Additionally, the increased number of specific pathogenic variants in LMNA identified through this genome-first approach will provide greater insight into LMNA structure–function. Interestingly, 19 of 29 known ClinVar-annotated pathogenic missense variants cause a deviation from arginine in various locations of the LMNA protein product, highlighting a potential importance of the positively charged arginine in the LMNA protein structure, consistent with previous studies identifying arginine in many splicing binding sites for generating prelamin A and lamin C.37 Notably, among novel missense variants discovered in this study, 8 of 18 variants with REVEL scores of at least 0.65 cause deviations from arginine, consistent with the prevalence of these changes in known clinically pathogenic missense variants.

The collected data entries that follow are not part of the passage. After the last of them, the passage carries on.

-- ==== Sys2Proof/Laws/State.lean ====
section
/-! SUPPORT. What each update of a part of the state leaves in each part, and the laws of the per-program tables. -/

namespace Sys2Proof.Machine

@[simp] theorem State.setPending_pending (s : State) (x : List Instr) : (s.setPending x).pending = x := rfl
@[simp] theorem State.setPending_freeCount (s : State) (x : List Instr) : (s.setPending x).freeCount = s.freeCount := rfl
@[simp] theorem State.setPending_control (s : State) (x : List Instr) : (s.setPending x).control = s.control := rfl
@[simp] theorem State.setPending_timer (s : State) (x : List Instr) : (s.setPending x).timer = s.timer := rfl
@[simp] theorem State.setPending_link (s : State) (x : List Instr) : (s.setPending x).link = s.link := rfl
@[simp] theorem State.setPending_controller (s : State) (x : List Instr) : (s.setPending x).controller = s.controller := rfl
@[simp] theorem State.setPending_allocator (s : State) (x : List Instr) : (s.setPending x).allocator = s.allocator := rfl
@[simp] theorem State.setPending_recoder (s : State) (x : List Instr) : (s.setPending x).recoder = s.recoder := rfl
@[simp] theorem State.setPending_keys (s : State) (x : List Instr) : (s.setPending x).keys = s.keys := rfl
@[simp] theorem State.setPending_side (s : State) (x : List Instr) : (s.setPending x).side = s.side := rfl
@[simp] theorem State.setPending_store (s : State) (x : List Instr) : (s.setPending x).store = s.store := rfl
@[simp] theorem State.setPending_line (s : State) (x : List Instr) : (s.setPending x).line = s.line := rfl
@[simp] theorem State.setPending_reporter (s : State) (x : List Instr) : (s.setPending x).reporter = s.reporter := rfl

@[simp] theorem State.setFreeCount_pending (s : State) (x : Nat) : (s.setFreeCount x).pending = s.pending := rfl
@[simp] theorem State.setFreeCount_freeCount (s : State) (x : Nat) : (s.setFreeCount x).freeCount = x := rfl
@[simp] theorem State.setFreeCount_control (s : State) (x : Nat) : (s.setFreeCount x).control = s.control := rfl
@[simp] theorem State.setFreeCount_timer (s : State) (x : Nat) : (s.setFreeCount x).timer = s.timer := rfl
@[simp] theorem State.setFreeCount_link (s : State) (x : Nat) : (s.setFreeCount x).link = s.link := rfl
@[simp] theorem State.setFreeCount_controller (s : State) (x : Nat) : (s.setFreeCount x).controller = s.controller := rfl
@[simp] theorem State.setFreeCount_allocator (s : State) (x : Nat) : (s.setFreeCount x).allocator = s.allocator := rfl
@[simp] theorem State.setFreeCount_recoder (s : State) (x : Nat) : (s.setFreeCount x).recoder = s.recoder := rfl
@[simp] theorem State.setFreeCount_keys (s : State) (x : Nat) : (s.setFreeCount x).keys = s.keys := rfl
@[simp] theorem State.setFreeCount_side (s : State) (x : Nat) : (s.setFreeCount x).side = s.side := rfl
@[simp] theorem State.setFreeCount_store (s : State) (x : Nat) : (s.setFreeCount x).store = s.store := rfl
@[simp] theorem State.setFreeCount_line (s : State) (x : Nat) : (s.setFreeCount x).line = s.line := rfl
@[simp] theorem State.setFreeCount_reporter (s : State) (x : Nat) : (s.setFreeCount x).reporter = s.reporter := rfl

@[simp] theorem State.setControl_pending (s : State) (x : Control) : (s.setControl x).pending = s.pending := rfl
@[simp] theorem State.setControl_freeCount (s : State) (x : Control) : (s.setControl x).freeCount = s.freeCount := rfl
@[simp] theorem State.setControl_control (s : State) (x : Control) : (s.setControl x).control = x := rfl
@[simp] theorem State.setControl_timer (s : State) (x : Control) : (s.setControl x).timer = s.timer := rfl
@[simp] theorem State.setControl_link (s : State) (x : Control) : (s.setControl x).link = s.link := rfl
@[simp] theorem State.setControl_controller (s : State) (x : Control) : (s.setControl x).controller = s.controller := rfl
@[simp] theorem State.setControl_allocator (s : State) (x : Control) : (s.setControl x).allocator = s.allocator := rfl
@[simp] theorem State.setControl_recoder (s : State) (x : Control) : (s.setControl x).recoder = s.recoder := rfl
@[simp] theorem State.setControl_keys (s : State) (x : Control) : (s.setControl x).keys = s.keys := rfl
@[simp] theorem State.setControl_side (s : State) (x : Control) : (s.setControl x).side = s.side := rfl
@[simp] theorem State.setControl_store (s : State) (x : Control) : (s.setControl x).store = s.store := rfl
@[simp] theorem State.setControl_line (s : State) (x : Control) : (s.setControl x).line = s.line := rfl
@[simp] theorem State.setControl_reporter (s : State) (x : Control) : (s.setControl x).reporter = s.reporter := rfl

@[simp] theorem State.setTimer_pending (s : State) (x : Timer) : (s.setTimer x).pending = s.pending := rfl
@[simp] theorem State.setTimer_freeCount (s : State) (x : Timer) : (s.setTimer x).freeCount = s.freeCount := rfl
@[simp] theorem State.setTimer_control (s : State) (x : Timer) : (s.setTimer x).control = s.control := rfl
@[simp] theorem State.setTimer_timer (s : State) (x : Timer) : (s.setTimer x).timer = x := rfl
@[simp] theorem State.setTimer_link (s : State) (x : Timer) : (s.setTimer x).link = s.link := rfl
@[simp] theorem State.setTimer_controller (s : State) (x : Timer) : (s.setTimer x).controller = s.controller := rfl
@[simp] theorem State.setTimer_allocator (s : State) (x : Timer) : (s.setTimer x).allocator = s.allocator := rfl
@[simp] theorem State.setTimer_recoder (s : State) (x : Timer) : (s.setTimer x).recoder = s.recoder := rfl
@[simp] theorem State.setTimer_keys (s : State) (x : Timer) : (s.setTimer x).keys = s.keys := rfl
@[simp] theorem State.setTimer_side (s : State) (x : Timer) : (s.setTimer x).side = s.side := rfl
@[simp] theorem State.setTimer_store (s : State) (x : Timer) : (s.setTimer x).store = s.store := rfl
@[simp] theorem State.setTimer_line (s : State) (x : Timer) : (s.setTimer x).line = s.line := rfl
@[simp] theorem State.setTimer_reporter (s : State) (x : Timer) : (s.setTimer x).reporter = s.reporter := rfl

This approach to inclusion of REVEL-annotated likely deleterious missense variants in a gene burden has the advantage of increasing the power for gene burden PheWAS analyses that can identify novel gene ontologies, as seen by the identification of advanced renal disease in the context of loss of function in LMNA. While renal abnormalities are possible direct clinical sequelae related to heart failure and diabetes mellitus, pathophysiological mechanisms for renal failure due to pathogenic LMNA variants through primary, noncardiorenal processes have recently been suggested.38,39 We report impaired renal function and hypoalbuminemia in the context of loss of function in LMNA, even after adjusting for both a lifetime diagnosis of congestive heart failure and diabetes mellitus, suggesting a pathophysiology for renal failure due to a proteinuric, primary nephrotic clinical picture that may be confounded by, yet independent of, the pathophysiology of heart failure in dilated cardiomyopathy and the overlap with diabetes in partial lipodystrophy. Our results suggest a clinical or subclinical nephrotic phenotype due to loss-of-function variants in LMNA that may have been further masked by comorbid cardiac and metabolic disease traits, calling for follow-up studies interrogating primary renal disease as a potential novel laminopathy.

In conclusion, we used an approach to include pLOFs and REVEL-annotated deleterious missense variants in LMNA in a gene burden to show by PheWAS, using a relatively small number of carriers, significant associations with primary dilated cardiomyopathy, laboratory values consistent with partial lipodystrophy, and a novel finding of chronic kidney disease. We demonstrate the importance of deeply interrogating quantitative data in the EHR to uncover important clinical and subclinical information relevant to other rare laminopathies implicated by deleterious LMNA variants. Our approach suggests an expanded role for clinical genetic testing for patients who present with primary dilated cardiomyopathy or early pathophysiologic signs like conduction defects. Importantly, our study also lays a methodological framework by which future studies can uncover novel gene–disease relationships and identify novel pathogenic loss-of-function variants across the human genome through genome-first analyses of large, heterogeneous health care–based populations.